If a line in the listing includes the word "openChoices", copy it out.

****************************************

-- ==== Sys2Proof/Machine/Resets.lean ====
section
/-! DEFINITION. The soft reset and the full reset: each block at the values its own chapter gives. -/

namespace Sys2Proof.Machine

/-- The Tally Unit after a soft reset: every pack is renewed as the next pack, and the rest is as after a full
reset (R167). -/
def Tlu.soften (u : Tlu) : Tlu := { Tlu.reset with packs := u.packs.map Pack.renew }

/-- The soft reset of every block but the Command Link (R192). -/
def softBlocks (s : State) : State :=
  { s with
    tcu := { s.tcu with grid := none, stallTimer := none }
    slr := Slr.reset
    lcn := { s.lcn with counters := List.replicate Config.cells 0, marked := [] }
    htk := { Htk.reset with nextTag := s.htk.nextTag }
    cal := .none
    stc := Quad.const Channel.reset
    tru := Tru.reset
    tlu := s.tlu.soften
    mdc := Mdc.reset
    rpq := Rpq.reset }

/-- The soft reset (R192): at the Command Link the link error count becomes 0 and every request but the RESET in
hand leaves the receive buffer; a telegram being gathered goes on. -/
def softReset (s : State) : State :=
  let soft := softBlocks s
  { soft with cml := { s.cml with linkErrors := 0, buffer := s.cml.buffer.take 1 } }

/-- The full reset (section 0.7): every block at its full-reset values, the strap sampled (R180). The levels of
the encoder and belt-run inputs are those outside; the reset input is asserted unless the reset follows
power-up. The queue of waiting commands and the model's own counter are no part of the machine. -/
def fullReset (cause : ResetCause) (strap : Bool) (s : State) : State :=
  { State.reset with
    pins := { s.pins with resetAsserted := decide (cause = .resetInput) }
    cml := Cml.reset strap
    openChoices := s.openChoices
    pending := s.pending }

end Sys2Proof.Machine
end

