/-- MASK ADD and MASK DROP in the order of their tables: BUSY outside IDLE, RANGE above cell 1023, then OK without
effect or FULL, NOT_FOUND, or the change: ADD inserts the cell in its ascending place; DROP removes it, sets its
stuck counter to 0 and clears its mark. MASK LIST gives the number of indices and the indices (R23, R24, R33). -/
def Obligations.MaskRequests : Prop :=
  ∀ (tag : Byte) (cell : BitVec 16) (s : State), s.listening →
    (s.mdc.mode ≠ .idle →
      exec (.maskAdd tag cell) s = .next (s.answers tag (.maskAdd cell) (.refuse .busy))
      ∧ exec (.maskDrop tag cell) s = .next (s.answers tag (.maskDrop cell) (.refuse .busy)))
    ∧ (s.mdc.mode = .idle → 1023 < cell.toNat →
      exec (.maskAdd tag cell) s = .next (s.answers tag (.maskAdd cell) (.refuse .range))
      ∧ exec (.maskDrop tag cell) s = .next (s.answers tag (.maskDrop cell) (.refuse .range)))
    ∧ (s.mdc.mode = .idle → cell.toNat ≤ 1023 → cell.toNat ∈ s.lcn.mask →
      exec (.maskAdd tag cell) s = .next (s.answers tag (.maskAdd cell) (.ok []))
      ∧ exec (.maskDrop tag cell) s = .next ({ s with
          lcn := { s.lcn with
            mask := s.lcn.mask.filter (fun j => j ≠ cell.toNat)
            counters := s.lcn.counters.set cell.toNat 0
            marked := s.lcn.marked.filter (fun j => j ≠ cell.toNat) } }.answers tag (.maskDrop cell) (.ok [])))
    ∧ (s.mdc.mode = .idle → cell.toNat ≤ 1023 → cell.toNat ∉ s.lcn.mask →
      exec (.maskDrop tag cell) s = .next (s.answers tag (.maskDrop cell) (.refuse .notFound))
      ∧ (32 ≤ s.lcn.mask.length →
          exec (.maskAdd tag cell) s = .next (s.answers tag (.maskAdd cell) (.refuse .full)))
      ∧ (s.lcn.mask.length < 32 → s.lcn.mask.Pairwise (· < ·) →
          ∃ mask, exec (.maskAdd tag cell) s =
              .next ({ s with lcn := { s.lcn with mask := mask } }.answers tag (.maskAdd cell) (.ok []))
            ∧ mask.Pairwise (· < ·) ∧ ∀ j, j ∈ mask ↔ j = cell.toNat ∨ j ∈ s.lcn.mask))
    ∧ exec (.maskList tag) s = .next (s.answers tag .maskList
        (.ok (field 1 s.lcn.mask.length ++ s.lcn.mask.flatMap (field 2))))

/-! ### Hide tracking and spots (chapters 3 and 6) -/

/-- An unmatched run opens a hide while the table holds fewer than 16: the hide takes the first tag from the next-tag
counter on, 65535 followed by 1, that neither the table nor the transit list holds, and the counter stands one step
beyond it; its lane by the run's midpoint, PARTIAL where it meets the shadow list, REF_CANDIDATE in
CALIBRATE, and a spot part that searches when its lane stamps; with 16 held the run is not opened, and a run that
touches a hide opens none (R36, R42 to R46, R92). The new shadow run list holds at most 16 runs, in ascending order,
no two of which share a cell; each is a chain of offered runs that share cells, joined, which no other offered run
meets; and an offered run that is not within one of them lies above all of them, when they are 16 (R37, R46, R53). -/
def Obligations.UnmatchedRunOpensAHide : Prop :=
  (∀ (x : LineInput) (shadow : List Span) (o : Openings) (r : Run),
    let after (t : Tag) : Tag := if t = 0xFFFF#16 then 1#16 else t + 1
    let holds (t : Tag) : Prop := t ∈ x.held ∨ ∃ b ∈ o.table, b.tag = t
    (∀ t, placeRun x shadow o (r, some t) = { o with assigned := o.assigned ++ [(r, t)] })
    ∧ (16 ≤ o.table.length → placeRun x shadow o (r, none) = { o with notOpened := o.notOpened ++ [r] })
    ∧ (o.table.length < 16 → o.nextTag ≠ 0#16 → x.held.length ≤ 24 →
      ∃ h : Hide, placeRun x shadow o (r, none) =
          { o with
            table := o.table ++ [h]
            nextTag := after h.tag
            assigned := o.assigned ++ [(r, h.tag)] }
        ∧ (∃ k, h.tag = after^[k] o.nextTag ∧ ∀ j < k, holds (after^[j] o.nextTag))
        ∧ ¬holds h.tag ∧ h.tag ≠ 0#16
        ∧ h.firstLine = x.line ∧ h.lastLine = x.line ∧ h.firstPos = x.pos ∧ h.covered = 0 ∧ h.gap = 0
        ∧ h.widthSum = 0 ∧ h.fillSum = 0 ∧ h.left = r.first ∧ h.right = r.last ∧ h.pieces = 1
        ∧ (∀ l, h.lane = some l → (x.settings.window.get l).enabled = true
            ∧ (x.settings.window.get l).first ≤ (r.first + r.last) / 2
            ∧ (r.first + r.last) / 2 ≤ (x.settings.window.get l).last)
        ∧ (h.lane = none → ∀ l, (x.settings.window.get l).enabled = true →
            (r.first + r.last) / 2 < (x.settings.window.get l).first
            ∨ (x.settings.window.get l).last < (r.first + r.last) / 2)
        ∧ (h.flags = (if ∃ t ∈ shadow, r.first ≤ t.last ∧ t.first ≤ r.last then 0x0004#16 else 0#16)
            ||| (if x.mode = .calibrate then 0x0040#16 else 0#16))
        ∧ h.spot = ⟨if ∃ l, h.lane = some l ∧ (x.settings.laneHead.get l).isSome = true
            ∧ x.settings.stamping.get l = true then .lead else .none, x.line, 0⟩))
  ∧ (∀ offered : List Span, (∀ u ∈ offered, u.first ≤ u.last) →
    let shadow := shadowList offered
    shadow.length ≤ 16
    ∧ shadow.Pairwise (fun a b => a.last < b.first)
    ∧ (∀ t ∈ shadow, t.first ≤ t.last
      ∧ (∃ u ∈ offered, u.first = t.first) ∧ (∃ u ∈ offered, u.last = t.last)
      ∧ (∀ k, t.first ≤ k → k < t.last → ∃ u ∈ offered, u.first ≤ k ∧ k + 1 ≤ u.last)
      ∧ ∀ u ∈ offered, u.first ≤ t.last → t.first ≤ u.last → t.first ≤ u.first ∧ u.last ≤ t.last)
    ∧ ∀ u ∈ offered, (∃ t ∈ shadow, t.first ≤ u.first ∧ u.last ≤ t.last)
        ∨ (shadow.length = 16 ∧ ∀ t ∈ shadow, t.last < u.first))
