@[simp] theorem setGathered_pins (h : Fin 4) (bytes : List Byte) (s : State) : (setGathered h bytes s).pins = s.pins := rfl
@[simp] theorem setGathered_settings (h : Fin 4) (bytes : List Byte) (s : State) : (setGathered h bytes s).settings = s.settings := rfl
@[simp] theorem setGathered_tcu (h : Fin 4) (bytes : List Byte) (s : State) : (setGathered h bytes s).tcu = s.tcu := rfl
@[simp] theorem setGathered_slr (h : Fin 4) (bytes : List Byte) (s : State) : (setGathered h bytes s).slr = s.slr := rfl
@[simp] theorem setGathered_lcn (h : Fin 4) (bytes : List Byte) (s : State) : (setGathered h bytes s).lcn = s.lcn := rfl
@[simp] theorem setGathered_htk (h : Fin 4) (bytes : List Byte) (s : State) : (setGathered h bytes s).htk = s.htk := rfl
@[simp] theorem setGathered_cal (h : Fin 4) (bytes : List Byte) (s : State) : (setGathered h bytes s).cal = s.cal := rfl
@[simp] theorem setGathered_tru (h : Fin 4) (bytes : List Byte) (s : State) : (setGathered h bytes s).tru = s.tru := rfl
@[simp] theorem setGathered_tlu (h : Fin 4) (bytes : List Byte) (s : State) : (setGathered h bytes s).tlu = s.tlu := rfl
@[simp] theorem setGathered_mdc (h : Fin 4) (bytes : List Byte) (s : State) : (setGathered h bytes s).mdc = s.mdc := rfl
@[simp] theorem setGathered_rpq (h : Fin 4) (bytes : List Byte) (s : State) : (setGathered h bytes s).rpq = s.rpq := rfl
@[simp] theorem setGathered_cml (h : Fin 4) (bytes : List Byte) (s : State) : (setGathered h bytes s).cml = s.cml := rfl
@[simp] theorem setGathered_openChoices (h : Fin 4) (bytes : List Byte) (s : State) : (setGathered h bytes s).openChoices = s.openChoices := rfl
@[simp] theorem setGathered_pending (h : Fin 4) (bytes : List Byte) (s : State) : (setGathered h bytes s).pending = s.pending := rfl

@[simp] theorem putOrder_pins (tag : Tag) (st : OrderState) (flags : FlagSet) (s : State) : (putOrder tag st flags s).pins = s.pins := rfl
@[simp] theorem putOrder_settings (tag : Tag) (st : OrderState) (flags : FlagSet) (s : State) : (putOrder tag st flags s).settings = s.settings := rfl
@[simp] theorem putOrder_tcu (tag : Tag) (st : OrderState) (flags : FlagSet) (s : State) : (putOrder tag st flags s).tcu = s.tcu := rfl
@[simp] theorem putOrder_slr (tag : Tag) (st : OrderState) (flags : FlagSet) (s : State) : (putOrder tag st flags s).slr = s.slr := rfl
@[simp] theorem putOrder_lcn (tag : Tag) (st : OrderState) (flags : FlagSet) (s : State) : (putOrder tag st flags s).lcn = s.lcn := rfl
@[simp] theorem putOrder_htk (tag : Tag) (st : OrderState) (flags : FlagSet) (s : State) : (putOrder tag st flags s).htk = s.htk := rfl
@[simp] theorem putOrder_cal (tag : Tag) (st : OrderState) (flags : FlagSet) (s : State) : (putOrder tag st flags s).cal = s.cal := rfl
@[simp] theorem putOrder_stc (tag : Tag) (st : OrderState) (flags : FlagSet) (s : State) : (putOrder tag st flags s).stc = s.stc := rfl
@[simp] theorem putOrder_tlu (tag : Tag) (st : OrderState) (flags : FlagSet) (s : State) : (putOrder tag st flags s).tlu = s.tlu := rfl
@[simp] theorem putOrder_mdc (tag : Tag) (st : OrderState) (flags : FlagSet) (s : State) : (putOrder tag st flags s).mdc = s.mdc := rfl
@[simp] theorem putOrder_rpq (tag : Tag) (st : OrderState) (flags : FlagSet) (s : State) : (putOrder tag st flags s).rpq = s.rpq := rfl
@[simp] theorem putOrder_cml (tag : Tag) (st : OrderState) (flags : FlagSet) (s : State) : (putOrder tag st flags s).cml = s.cml := rfl
@[simp] theorem putOrder_openChoices (tag : Tag) (st : OrderState) (flags : FlagSet) (s : State) : (putOrder tag st flags s).openChoices = s.openChoices := rfl
@[simp] theorem putOrder_pending (tag : Tag) (st : OrderState) (flags : FlagSet) (s : State) : (putOrder tag st flags s).pending = s.pending := rfl

@[simp] theorem armOrder_pins (h : Fin 4) (tag : Tag) (o : Order) (s : State) : (armOrder h tag o s).pins = s.pins := rfl
@[simp] theorem armOrder_settings (h : Fin 4) (tag : Tag) (o : Order) (s : State) : (armOrder h tag o s).settings = s.settings := rfl
@[simp] theorem armOrder_tcu (h : Fin 4) (tag : Tag) (o : Order) (s : State) : (armOrder h tag o s).tcu = s.tcu := rfl
@[simp] theorem armOrder_slr (h : Fin 4) (tag : Tag) (o : Order) (s : State) : (armOrder h tag o s).slr = s.slr := rfl
@[simp] theorem armOrder_lcn (h : Fin 4) (tag : Tag) (o : Order) (s : State) : (armOrder h tag o s).lcn = s.lcn := rfl
@[simp] theorem armOrder_htk (h : Fin 4) (tag : Tag) (o : Order) (s : State) : (armOrder h tag o s).htk = s.htk := rfl
@[simp] theorem armOrder_cal (h : Fin 4) (tag : Tag) (o : Order) (s : State) : (armOrder h tag o s).cal = s.cal := rfl
@[simp] theorem armOrder_tlu (h : Fin 4) (tag : Tag) (o : Order) (s : State) : (armOrder h tag o s).tlu = s.tlu := rfl
@[simp] theorem armOrder_mdc (h : Fin 4) (tag : Tag) (o : Order) (s : State) : (armOrder h tag o s).mdc = s.mdc := rfl
@[simp] theorem armOrder_rpq (h : Fin 4) (tag : Tag) (o : Order) (s : State) : (armOrder h tag o s).rpq = s.rpq := rfl
@[simp] theorem armOrder_cml (h : Fin 4) (tag : Tag) (o : Order) (s : State) : (armOrder h tag o s).cml = s.cml := rfl
@[simp] theorem armOrder_openChoices (h : Fin 4) (tag : Tag) (o : Order) (s : State) : (armOrder h tag o s).openChoices = s.openChoices := rfl
@[simp] theorem armOrder_pending (h : Fin 4) (tag : Tag) (o : Order) (s : State) : (armOrder h tag o s).pending = s.pending := rfl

****************************************

**Answer to the exercise:**
    openChoices := s.openChoices
@[simp] theorem setGathered_openChoices (h : Fin 4) (bytes : List Byte) (s : State) : (setGathered h bytes s).openChoices = s.openChoices := rfl
@[simp] theorem putOrder_openChoices (tag : Tag) (st : OrderState) (flags : FlagSet) (s : State) : (putOrder tag st flags s).openChoices = s.openChoices := rfl
@[simp] theorem armOrder_openChoices (h : Fin 4) (tag : Tag) (o : Order) (s : State) : (armOrder h tag o s).openChoices = s.openChoices := rfl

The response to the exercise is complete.